Après une gestation qui dure entre 60 et 65 jours, la louve donne naissance à une portée de un à treize louveteaux avec une moyenne de six louveteaux par portée (Kreeger 2003). Au Kirghizstan, la mise bas a lieu au printemps, mais il semble que les naissances s’étalent sur une période qui va du mois de février au mois de mai, en fonction du lieu et des informateurs :

Au 24 décembre, ils ont leur saison des amours qui commence et ils ont leurs enfants au mois de février (2003 : 80)

Ils s’accouplent en janvier, ils mettent bas au mois d’avril. Ils mettent bas jusqu’au 15 avril (2003 : 1)

Ils mettent bas à partir du 20 avril et à la fin du mois de juin les louveteaux peuvent déjà commencer à jouer en entrant et en sortant de la tanière (…) (2003 : 69)

Ils mettent bas au mois de mai (2004, 15 : 101)

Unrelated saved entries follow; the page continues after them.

-- ==== Sys2Proof/Machine/Coll.lean ====
section
/-! DEFINITION. The collective engine and the fabric (08 R192; 15 R328, R329; 12 R264, R276; 14 R303 to R305): groups,
messages, ports and their flits. A message of a group is one flit whose payload begins with the word of 14 R304, and a request says
what it asks for in its first two words (log 18). -/

namespace Sys2Proof.Machine

/-! Flits. -/

/-- Types of 14 R304. -/
def fData : Nat := 0x01
def fRequest : Nat := 0x02
def fHold : Nat := 0x10
def fNack : Nat := 0x11
def fHibn : Nat := 0x12
def fRejoin : Nat := 0x13
def fShoot : Nat := 0x20
def fAck : Nat := 0x21

def flitTypes : List Nat := [fData, fRequest, fHold, fNack, fHibn, fRejoin, fShoot, fAck]

def State.modPort (s : State) (p : Nat) (f : Port → Port) : State :=
  { s with fabric := { s.fabric with ports := s.fabric.ports.mapIdx (fun i x => if i = p then f x else x) } }
def State.portUp (s : State) (p : Nat) : Bool := match s.fabric.ports[p]? with | some x => x.up | none => false

/-- The 16-byte header (14 R304). -/
def flitHead (f : Flit) : List Byte :=
  natBytes 16 (f.type % 2 ^ 8 + 2 ^ 8 * (f.dmod % 2 ^ 17) + 2 ^ 25 * (f.ddie % 2 ^ 4) + 2 ^ 29 * (f.smod % 2 ^ 17) +
    2 ^ 46 * (f.sdie % 2 ^ 4) + 2 ^ 64 * (f.tag % 2 ^ 16))

/-- The CRC-32C that bytes 252 to 255 hold: over the header and the payload, with zeros to byte 251 (14 R303). -/
def flitCrc (f : Flit) : Nat :=
  let l := flitHead f ++ f.payload
  (crc32c (l ++ List.replicate (252 - l.length) 0)).toNat

/-- A flit sent from a port, with its CRC. -/
def State.sendFlit (s : State) (port : Nat) (f : Flit) : State :=
  s.modPort port (fun x => { x with out := x.out ++ [{ f with crc := flitCrc f }] })

/-- The replay buffer of a port: its last 64 flits (14 R303). -/
def Port.replay (x : Port) : List Flit := x.out.drop (x.out.length - 64)

/-- The word of a control flit or a message: group and step (14 R304). -/
def groupWord (g step : Nat) : List Byte := natBytes 8 (g % 2 ^ 16 + 2 ^ 16 * (step % 2 ^ 32))

/-- A flit of this module about group g. -/
def State.groupFlit (_s : State) (type mod die port g step : Nat) (data : List Byte) : Flit :=
  { type := type, dmod := mod, ddie := die, smod := Config.moduleId % 2 ^ 17, sdie := port / 2, tag := g % 2 ^ 16,
    payload := groupWord g step ++ data, crc := 0 }

/-- To the ring successor, and to the predecessor. -/
def State.toSucc (s : State) (x : Group) (type step : Nat) (data : List Byte) : State :=
  let e := x.entry
  s.sendFlit e.succPort (s.groupFlit type e.succMod e.succDie e.succPort e.group step data)
def State.toPred (s : State) (x : Group) (type step : Nat) : State :=
  let e := x.entry
  s.sendFlit e.predPort (s.groupFlit type e.predMod e.predDie e.predPort e.group step [])

def State.modGroup (s : State) (g : Nat) (f : Group → Group) : State :=
  { s with fabric := { s.fabric with groups := updFirst (fun x => x.entry.group = g) f s.fabric.groups } }

/-! Groups (14 R305). -/

/-- GROUP_CREATE: L(g) = 0. A number or a place of the table in use creates nothing. -/
def execGroupCreate (entry : GroupEntry) (s : State) : Host.Outcome State Fault Refusal :=
  .next (if (s.groupOf entry.group).isSome || s.fabric.groups.any (fun g => g.entry.index = entry.index) then s
    else { s with fabric := { s.fabric with groups := s.fabric.groups ++
      [{ entry := entry, last := 0, inbox := [], kept := [], heldSucc := false, heldPred := false, again := none }] } })

/-- The COLL commands of a group that are running, in the order of their steps. -/
def State.collsOf (s : State) (g : Nat) : List CCmd :=
  sortBy CCmd.step ((s.allCores.flatMap Core.cbuf).filter (fun c => c.coll && c.running && c.group = g))

/-- GROUP_DISSOLVE: running commands end with code 11, and so do later ones, whose group is unknown. -/
def execGroupDissolve (g : Nat) (s : State) : Host.Outcome State Fault Refusal :=
  .next (
    let s1 := (s.collsOf g).foldl (fun s c => s.atUnit c.who (fun s => s.copyDone { c with xi := 0, wr := false } 11)) s
    { s1 with fabric := { s1.fabric with groups := dropFirst (fun x => x.entry.group = g) s1.fabric.groups } })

Dans la mesure où certains informateurs distinguent des différences entre les individus pour la saison des amours en fonction de l’âge, cette différence se retrouve bien évidemment dans la période de mise-bas :

À partir du 10 avril, les grands commencent à mettre bas. À partir du 20 avril, jusqu'au mois de mai, les jeunes commencent à mettre bas » (2004, 23 : 186)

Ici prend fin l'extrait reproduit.